I do see that I have a bunch of invalid API keys and it appears that the API key validation is failing when this happens. I started fresh with no containers/images and used the pmm.sh --interactive script When this happens grafana CPU usage spikes and when attempting to pull up the page I get a error message… traceid is displayed (empty value) .
When I see it top shows grafana at CPU > 100% in top (sometimes spikes to 200% which Grafana Should not be doing that)

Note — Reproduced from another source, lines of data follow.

-- ==== Sys2Proof/Machine/Recon.lean ====
section
/-! DEFINITION. Where a namespace's data lies, and the reconstruction of failed codewords from parity (R31, R310, R311, R329). -/

namespace Sys2Proof.Machine

open R

/-! ### Where a namespace's data lies (R306, R313, R330) -/

def updCmd (seq : Nat) (k : HCmd → HCmd) (s : State) : State :=
  { s with hst := { s.hst with cmds := s.hst.cmds.map fun c => if c.seq == seq then k c else c } }
def finishIo (c : HCmd) (st : Nat × Nat × Bool) (s : State) : State := completeCmd c.port c.qid c.cid st 0 s

/-- The volume zone a unit belongs to, where its namespace fixes it. -/
def State.zoneOfUnit (s : State) (n : Ns) (unit : Nat) : Option Nat := n.zones[unit / s.zoneUnits]?
/-- Where a unit's data is: stripe and member. -/
def State.unitPlace (s : State) (n : Ns) (unit : Nat) : Option (Nat × Nat) :=
  if n.zoned then
    (s.zoneOfUnit n unit).map fun z => (1024 * z + unit % s.zoneUnits / s.dataMembers, unit % s.zoneUnits % s.dataMembers)
  else
    let m := s.mapOf n.nsid unit
    if m.1 == 1 then some m.2 else none
/-- The codeword index of an LBA in its unit. -/
def lbaCwix (n : Ns) (l : Nat) : Nat := l % n.unitLbas * n.lba / 4096

/-- An LBA's codeword is named in a KIND 0x03 entry in force (R350). -/
def State.lbaLost (s : State) (n : Ns) (l : Nat) : Bool :=
  match s.unitPlace n (l / n.unitLbas) with
  | none => false
  | some m =>
    match s.defectOf (s.locate m.1 m.2) with
    | some d => d.kind == 3 && d.lost.testBit (lbaCwix n l)
    | none => false

/-- A namespace of the mounted volume, during a mount those that its Attic read found. -/
def State.volNs (s : State) (nsid : Nat) : Option Ns :=
  if s.life == MOUNTING then s.mnt.ns.find? fun n => n.nsid == nsid else s.nsOf nsid

/-! ### Reconstruction (R31, R310, R311, R329) -/

def cwFailed (o : CwOut) : Bool := tagCond o.tag == cERASED || tagCond o.tag == cLOST
/-- What has come of a member at an index. -/
def asmCw (got : List AsmMem) (c j : Nat) : Option CwOut := (got.find? fun p => p.1 == j).bind fun p => p.2.getD c none
/-- A member's codeword at an index failed, or never came. -/
def asmFailed (got : List AsmMem) (c j : Nat) : Bool := (asmCw got c j).all cwFailed
def asmWord (got : List AsmMem) (c j : Nat) : Nat := ((asmCw got c j).map CwOut.x).getD 0
/-- A codeword is entered. -/
def asmPut (j c : Nat) (o : CwOut) (got : List AsmMem) : List AsmMem :=
  if got.any fun p => p.1 == j then got.map fun p => if p.1 == j then (j, setAt p.2 c (some o)) else p
  else got ++ [(j, setAt (List.replicate 16 none) c (some o))]

/-- The LBA of a rebuilt data codeword: from a surviving codeword of its member, else from the zone or the map (R311). -/
def rebuiltLba (s : State) (n : Option Ns) (stripe : Nat) (got : List AsmMem) (c j : Nat) : Nat :=
  let per := match n with
    | some n => n.cwLbas
    | none => 1
  match (List.range 16).find? fun i => !asmFailed got i j with
  | some i => (metaOf (asmWord got i j)).lba + c * per - i * per
  | none =>
    match n with
    | none => 2 ^ 64 - 1
    | some n =>
      if n.zoned then
        match n.zones.findIdx? (· == stripe / 1024) with
        | some i => (i * s.zoneUnits + stripe % 1024 * s.dataMembers + j) * n.unitLbas + c * per
        | none => 2 ^ 64 - 1
      else
        match s.str.map.find? fun e => e.1 / 2 ^ 32 == n.nsid && e.2 == 2 ^ 40 + j * 2 ^ 32 + stripe with
        | some e => e.1 % 2 ^ 32 * n.unitLbas + c * per
        | none => 2 ^ 64 - 1

/-- The metadata of a rebuilt codeword (R311). The WSEQ of a parity codeword is that of the other parity member where it survives, else
the highest of the data members (DEDUCED, log entry 186). -/
def rebuiltMeta (s : State) (stripe : Nat) (got : List AsmMem) (c j : Nat) : Meta :=
  let dm := s.dataMembers
  let alive := (List.range dm).filter fun k => !asmFailed got c k
  let m := metaOf (asmWord got c (alive.headD 0))
  let base : Meta := { m with pba := s.locate stripe j, cwix := c, kind := s.memKind j, member := j, stripe }
  if j < dm then { base with lba := rebuiltLba s (s.volNs m.nsid) stripe got c j }
  else
    let other := ((List.range s.volParity).map (dm + ·)).find? fun k => !asmFailed got c k
    let wseq := match other with
      | some k => (metaOf (asmWord got c k)).wseq
      | none => alive.foldl (fun w k => max w (metaOf (asmWord got c k)).wseq) 0
    { base with enc := false, nsid := 0, keygen := 0, lba := 2 ^ 64 - 1, wseq }

/-- One codeword index of a stripe: rebuilt from parity where at most p of the members `all` failed, each tagged CORR with RECON 1, else
left as it is, counted and logged (R31, R329). Any other data member counts as zero (R310). -/
def resolveOver (all : List Nat) (stripe c : Nat) (r : List AsmMem × State) : List AsmMem × State :=
  let s := r.2
  let dm := s.dataMembers
  let bad := all.filter (asmFailed r.1 c)
  if bad.isEmpty then r
  else if s.volParity < bad.length then
    (r.1, logFlt 12 kDEGRADE 0x02 c [stripe, stripe / au24] (s.inc STR_RECON_UNREC))
  else
    let bytes := fun j => if all.contains j then cwBytes (asmWord r.1 c j) 0 4096 else List.replicate 4096 0
    let data := recoverIndex dm bytes (bad.filter (· < dm)) (bad.contains dm)
    let user := fun j =>
      if j < dm then data.getD j []
      else (List.range 4096).map fun t =>
        let d := data.map fun b => b.getD t 0
        if j == dm then parityP d else parityQ d
    bad.foldl (fun (q : List AsmMem × State) j =>
      let m := rebuiltMeta s stripe r.1 c j
      let i : CwItem := { head := 0, lane := ((asmCw r.1 c j).map fun o => o.tag / 2 ^ 23 % 32).getD 0
                          pba := m.pba, cwix := c, kind := m.kind, wseq := m.wseq }
      let t := tagOf cCORR true i
      let o : CwOut := { tag := t, x := encodeCw (user j) m, mem := some (stripe, j), kind := m.kind, wseq := m.wseq, zero := false
                         act := 0, pba := m.pba, cwix := c, tagAt := q.2.tagAddr }
      (asmPut j c o q.1, keepTag t q.2)) (r.1, s.addSat STR_RECON_RECON bad.length)

/-- One codeword index over the members of a stripe that have been written. -/
def resolveIndex (stripe c : Nat) (r : List AsmMem × State) : List AsmMem × State := resolveOver (r.2.writtenMembers stripe) stripe c r

end Sys2Proof.Machine
end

Tasks: 404 total, 2 running, 402 sleeping, 0 stopped, 0 zombie
%Cpu(s): 5.8 us, 1.8 sy, 0.0 ni, 92.1 id, 0.1 wa, 0.0 hi, 0.2 si, 0.0 st
KiB Mem : 32761424 total, 24225252 free, 6363208 used, 2172964 buff/cache
KiB Swap: 2097148 total, 2097148 free, 0 used. 25988564 avail Mem
PID USER PR NI VIRT RES SHR S %CPU %MEM TIME+ COMMAND
40224 libstor+ 20 0 17.1g 453956 37988 S 143.6 1.4 915:51.86 grafana server --homepath=/usr/share/grafana --config=/etc/grafana/grafana.ini cfg:default.paths.data=/srv/grafana cfg:default.paths.plugins=/srv/grafana/plugins cfg:default.paths.logs=/srv/logs cfg:default.log.mode=console cfg:default.log.console.format=console cfg:default.server.root_url=https://%(domain)s/graph
1332 1000 20 0 7079348 3.0g 323504 S 21.8 9.6 839:43.09 /usr/sbin/victoriametrics --promscrape.config=/etc/victoriametrics-promscrape.yml --retentionPeriod=90d --storageDataPath=/srv/victoriametrics/data --httpListenAddr=127.0.0.1:9090 --search.disableCache=true --search.maxQueryLen=1MB --search.latencyOffset=5s --search.maxUniqueTimeseries=100000000 --search.maxSamples+
3444 root 20 0 1147320 30076 14216 S 5.9 0.1 67:06.06 /opt/OV/bin/oacore oacore /var/opt/OV/conf/oa/PipeDefinitions/oacore.xml
40238 root 20 0 5738552 765164 28920 S 4.0 2.3 112:34.88 /usr/sbin/pmm-managed --victoriametrics-config=/etc/victoriametrics-promscrape.yml --victoriametrics-url=http://127.0.0.1:9090/prometheus --supervisord-config-dir=/etc/supervisord.d
40279 polkitd 20 0 85232 73904 14012 S 4.0 0.2 94:17.28 nginx: worker process
7007a8dd1535 percona/pmm-server:2.38.1 "/opt/entrypoint.sh" 2 days ago Up 2 days (healthy) 80/tcp, 0.0.0.0:443->443/tcp pmm-server
I am watching about 80 systems 35 DB’s and running 5-6 of the template monitoring values Various Stats (Of when it happened I know the times are not all the same but I see items like this)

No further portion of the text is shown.